Their oldest son, Declan Ouellette, 19, has for the past two years operated an Etsy storefront under the pseudonym “EastCoastGrappleShop,” selling bootleg “LAST IGI” hoodies, keychains, and one successful line of “FINAL FINAL IGI” dad hats. Declan’s store has outsold the official IGI merch booth two years running. His gross revenue from the 2025 event alone was $41,200. He invoices his father’s promotion nothing and pays no royalties.

Devlin Ouellette is aware of the Etsy store. He has been aware since November 2024, when a gym cousin forwarded him a link. He has not addressed it.

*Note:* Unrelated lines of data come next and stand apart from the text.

/-- What reset leaves (R14, R29, R42, R45, R52, R56, R74, R97, R112, R147, R163, R173). That the memory is blank and no
head is fitted is the model's choice of a part (log 9). -/
def Obligations.ResetLeavesThePowerUpState : Prop :=
  (∀ i : LoopIx, State.reset.loop i = Loop.vacant) ∧
    (∀ r : RoomIx, State.reset.room r = ⟨.free, none, 0, 10, 0, 20⟩) ∧
    State.reset.floorList = [] ∧ State.reset.floorShort = false ∧ State.reset.house = House.default ∧
    State.reset.storage = ⟨.blank, .blank, none, false⟩ ∧ State.reset.drive = ⟨none, [], none, .running⟩ ∧
    (∀ c : ChannelIx, State.reset.channel c = ⟨.unknown, none, 0, 0⟩) ∧
    (∀ m : Manifold, State.reset.supplyRefs.get m = none ∧ (State.reset.timer m).remaining = none ∧
      State.reset.campaign m = ⟨.idle, none, 0, .none, none⟩) ∧
    (∀ k : SlotIx, State.reset.slot k = none) ∧ State.reset.pending = []

/-- Power-up with a memory that yields no image: the defaults, with the heads and the pause line as sensed (R29, R42,
R45, R52, R56, R74); the round settings and the last frame of such a part are the model's choice (log 10, log 19). A
loss of supply keeps the nonvolatile memory alone, unsound where a store was cut short (R53, R56); a part without supply
takes nothing until power-up (the model's choice, log 11). -/
def Obligations.WithoutAnImageTheDefaultsStand : Prop :=
  (∀ (heads : Vector Bool 24) (line : Bool) (s : State) (st : ImageStatus),
      s.storage.afterLoss.examine = (st, none) →
        exec (.powerUp heads line) s = .next { State.reset with
          loops := Vector.ofFn fun i : LoopIx => { Loop.vacant with present := heads[i] }
          house := { House.default with pauseLine := line }
          storage := ⟨s.storage.afterLoss, st, none, false⟩
          pending := s.pending }) ∧
  ((∀ s : State, s.powered = true →
      exec .lossOfSupply s = .next { State.reset with
        powered := false
        storage := ⟨if s.storage.running = none then s.storage.memory else .unsound, .blank, none, false⟩
        pending := s.pending }) ∧
      ∀ (c : Instr) (s : State), s.powered = false → (∀ heads line, c ≠ .powerUp heads line) → exec c s = .next s)

/-- Power-up with a VALID image: its content is loaded, every enrolled loop whose head is present is HOMING with its
HOME wanted, the lowest of them is homed first, and the next 16 wait in ascending index (R29, R42, R45, R52, R74, R97).
Both round timers are FROZEN (R147); the settings of the round before the first are the model's choice (log 10), as is
the last frame (log 19). -/
def Obligations.PowerUpLoadsTheImage : Prop :=
  ∀ (heads : Vector Bool 24) (line : Bool) (s : State) (g : Image),
    s.storage.afterLoss = .sound g → g.lawful = true →
      ∃ t, exec (.powerUp heads line) s = .next t ∧ t.powered = true ∧ t.pending = s.pending ∧
        t.storage = ⟨.sound g, .valid, none, false⟩ ∧
        t.house = { House.default with
          season := g.season, designA := g.designA, designB := g.designB, deadband := g.deadband,
          settleBase := g.settleBase, trimEnable := g.trimEnable, flowFloor := g.flowFloor, leaseUnit := g.leaseUnit,
          exerciseMinute := g.exerciseMinute, roundLimit := g.roundLimit, pauseLine := line } ∧
        (∀ r : RoomIx, t.room r = ⟨.free, none, 0, (g.rooms[r]).leaseLength, 0, (g.rooms[r]).fallback⟩) ∧
        t.floorList = g.floorList ∧ t.floorShort = (decide (g.season = .heating) && decide (0 < g.flowFloor)) ∧
        t.channels = State.reset.channels ∧ t.supplyRefs = State.reset.supplyRefs ∧
        t.campaigns = State.reset.campaigns ∧ t.link = State.reset.link ∧
        (∀ m : Manifold, t.timer m = ⟨none, g.settleBase, t.house.design m, g.deadband⟩) ∧
        (∀ i : LoopIx, t.loop i = { Loop.vacant with
          life := if (g.loops[i]).life = .enrolled ∧ heads[i] = true then .homing else (g.loops[i]).life
          room := (g.loops[i]).room
          length := (g.loops[i]).length
          covering := (g.loops[i]).covering
          ceiling := (g.loops[i]).ceiling
          balance := if (g.loops[i]).balance = .excluded then .unmeasured else (g.loops[i]).balance
          present := heads[i]
          want := if (g.loops[i]).life = .enrolled ∧ heads[i] = true then some .home else none }) ∧
        t.drive.dwell = none ∧ t.drive.state = .running ∧
        (∀ i : LoopIx, (t.loop i).life = .homing → (∀ j : LoopIx, j < i → (t.loop j).life ≠ .homing) →
          t.drive.moving = some ⟨i, .home, none, .first, none, false⟩) ∧
        t.drive.queue = (((allLoops.filter fun i => (t.loop i).life = .homing).drop 1).take 16).map
          (fun i => ⟨i, .home, none⟩) ∧
        ((∀ i : LoopIx, (t.loop i).life ≠ .homing) → t.drive.moving = none)

/-! ### The House Link -/

/-- A POLL goes to the next occupied slot of the pass, in ascending number, and after the last one to the open call; none
is sent while a window is open or the line is in break (R174, R178). -/
def Obligations.PollGoesToTheNextOccupiedSlot : Prop :=
  ∀ s : State, s.powered = true → s.ReportLaw →
    (s.link.window = .shut → s.link.lineBreak = .clear →
      (∀ (k : SlotIx) (x : Slot), s.slot k = some x → s.link.cursor ≤ k.val →
        (∀ j : SlotIx, s.link.cursor ≤ j.val → j < k → s.slot j = none) →
        exec .poll s = .next { s with
          link := { s.link with window := .slot k, cursor := k.val + 1, sent := frame x.address .poll [] } }) ∧
      ((∀ j : SlotIx, s.link.cursor ≤ j.val → s.slot j = none) →
        exec .poll s = .next { s with
          link := { s.link with window := .openCall, cursor := 18, sent := frame 63 .poll [] } })) ∧
    (s.link.window ≠ .shut ∨ s.link.lineBreak ≠ .clear → exec .poll s = .next s)

/-- A NONE sets the miss count to 0 and is answered DONE with the pending marker; a corrupt reply and a JOIN are answered
CORRUPT and change nothing else (R175, R182, R185). The command of a reply that the open call discards, taken while a
slot's window is open, is answered CORRUPT too: the model's choice, not R175's (log 7). -/
def Obligations.RepliesThatAreNoRequest : Prop :=
  ∀ (s : State) (k : SlotIx) (x : Slot), s.Polled k x → s.ReportLaw →
    exec .noneReply s = .next { s with
      link := { s.link with
        window := .shut
        roster := s.link.roster.set k (some ⟨x.address, 0, x.watches, none⟩)
        sent := frame x.address .answer (answerPayload .done x.marker []) } } ∧
    ∀ (kind : StationKind) (address : Nat), ∀ c ∈ [Instr.corruptReply, .openCallReplyDiscarded, .join kind address],
      exec c s = .next { s with
        link := { s.link with
          window := .shut, sent := frame x.address .answer (answerPayload .corrupt none []) } }

/-- At the open call a JOIN takes the lowest empty slot of its kind, if no occupied slot holds its address; otherwise it
is ignored. A discarded reply is not answered (R177). -/
def Obligations.JoinTakesTheLowestEmptySlot : Prop :=
  ∀ (s : State) (kind : StationKind) (address : Nat), s.powered = true → s.link.lineBreak = .clear →
    s.link.window = .openCall →
    ((∀ (j : SlotIx) (y : Slot), s.slot j = some y → y.address ≠ address) →
      ∀ k : SlotIx, slotKind k = kind → s.slot k = none → (∀ j : SlotIx, j < k → slotKind j = kind → s.slot j ≠ none) →
        exec (.join kind address) s = .next { s with
          link := { s.link with
            window := .shut
            cursor := 0
            roster := s.link.roster.set k (some ⟨address, 0, [], none⟩)
            sent := frame address .answer (answerPayload .done none [byte k.val]) } }) ∧
    ((∃ (j : SlotIx) (y : Slot), s.slot j = some y ∧ y.address = address) ∨
        (∀ k : SlotIx, slotKind k = kind → s.slot k ≠ none) →
      exec (.join kind address) s = .next { s with link := { s.link with window := .shut, cursor := 0 } }) ∧
    exec .openCallReplyDiscarded s = .next { s with link := { s.link with window := .shut, cursor := 0 } }

/-- A window expiry is a miss of the polled slot; the third consecutive one frees it: its rooms lapse, which the Demand
Unit and the watches of the other stations hear of (R32), and the loss of the service slot releases the drive. At the open
call it is a miss of no one (R176, R40, R94, R177). -/
def Obligations.WindowExpiryIsAMiss : Prop :=
  ∀ s : State, s.powered = true → s.ReportLaw → s.MarkLaw →
    (s.link.window = .openCall →
      exec .windowExpiry s = .next { s with link := { s.link with window := .shut, cursor := 0 } }) ∧
    ∀ (k : SlotIx) (x : Slot), s.link.window = .slot k → s.slot k = some x →
      (x.misses < 2 →
        exec .windowExpiry s = .next { s with
          link := { s.link with
            window := .shut, roster := s.link.roster.set k (some { x with misses := x.misses + 1 }) } }) ∧
      (2 ≤ x.misses →
        ∃ t, exec .windowExpiry s = .next t ∧ t.slot k = none ∧
          (∃ reports : List Report, (∀ j, j ≠ k → t.slot j = (s.slot j).map fun y => y.told reports) ∧
            ∀ r : RoomIx, (s.room r).state = .claimed → (s.room r).claimant = some k →
              ⟨.room, r.val + 1, true⟩ ∈ reports) ∧
          t.link.window = .shut ∧ t.link.cursor = s.link.cursor ∧ t.link.sent = s.link.sent ∧
          (slotKind k ≠ .service → s.TakesLapses (s.mapRooms (Room.lapsedIf fun c => c = some k)) t) ∧
          (slotKind k = .service →
            State.OnlyDrive [] ((s.mapRooms (Room.lapsedIf fun c => c = some k)).putDriveState .running) t))

/-- A link restart, once in a break: every watch, marker and slot is gone, every CLAIMED room is LAPSED, and the next
poll is an open call; the drive state and every other record are kept. The onset and the end of a break change the
line's condition alone (R178, R40, R94). That a restart is taken though no onset was given is the model's choice
(log 18). -/
def Obligations.LinkRestartEmptiesTheRoster : Prop :=
  ∀ s : State, s.powered = true → s.ReportLaw → s.MarkLaw →
    (s.link.lineBreak ≠ .restarted →
      ∃ t, exec .linkRestart s = .next t ∧ (∀ k, t.slot k = none) ∧ t.link.window = .shut ∧
        t.link.lineBreak = .restarted ∧ t.link.cursor = 18 ∧ t.link.sent = s.link.sent ∧
        s.TakesLapses (s.mapRooms (Room.lapsedIf fun _ => true)) t) ∧
    (s.link.lineBreak = .restarted → exec .linkRestart s = .next s) ∧
    exec .breakOnset s = .next { s with
      link := { s.link with lineBreak := if s.link.lineBreak = .clear then .timing else s.link.lineBreak } } ∧
    exec .breakEnd s = .next { s with link := { s.link with lineBreak := .clear } }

He did not address it in the annual family Thanksgiving toast, at which he once again thanked his son for “being the reason I keep doing this.” Declan, seated at the table, nodded and continued eating.

In a post-press-conference interview, Ouellette was asked whether there was any scenario in which IGI would not return in 2027. He paused for a long time. Then he said, “Well, if the sport doesn’t need me.”

The sport has not yet been reached for comment.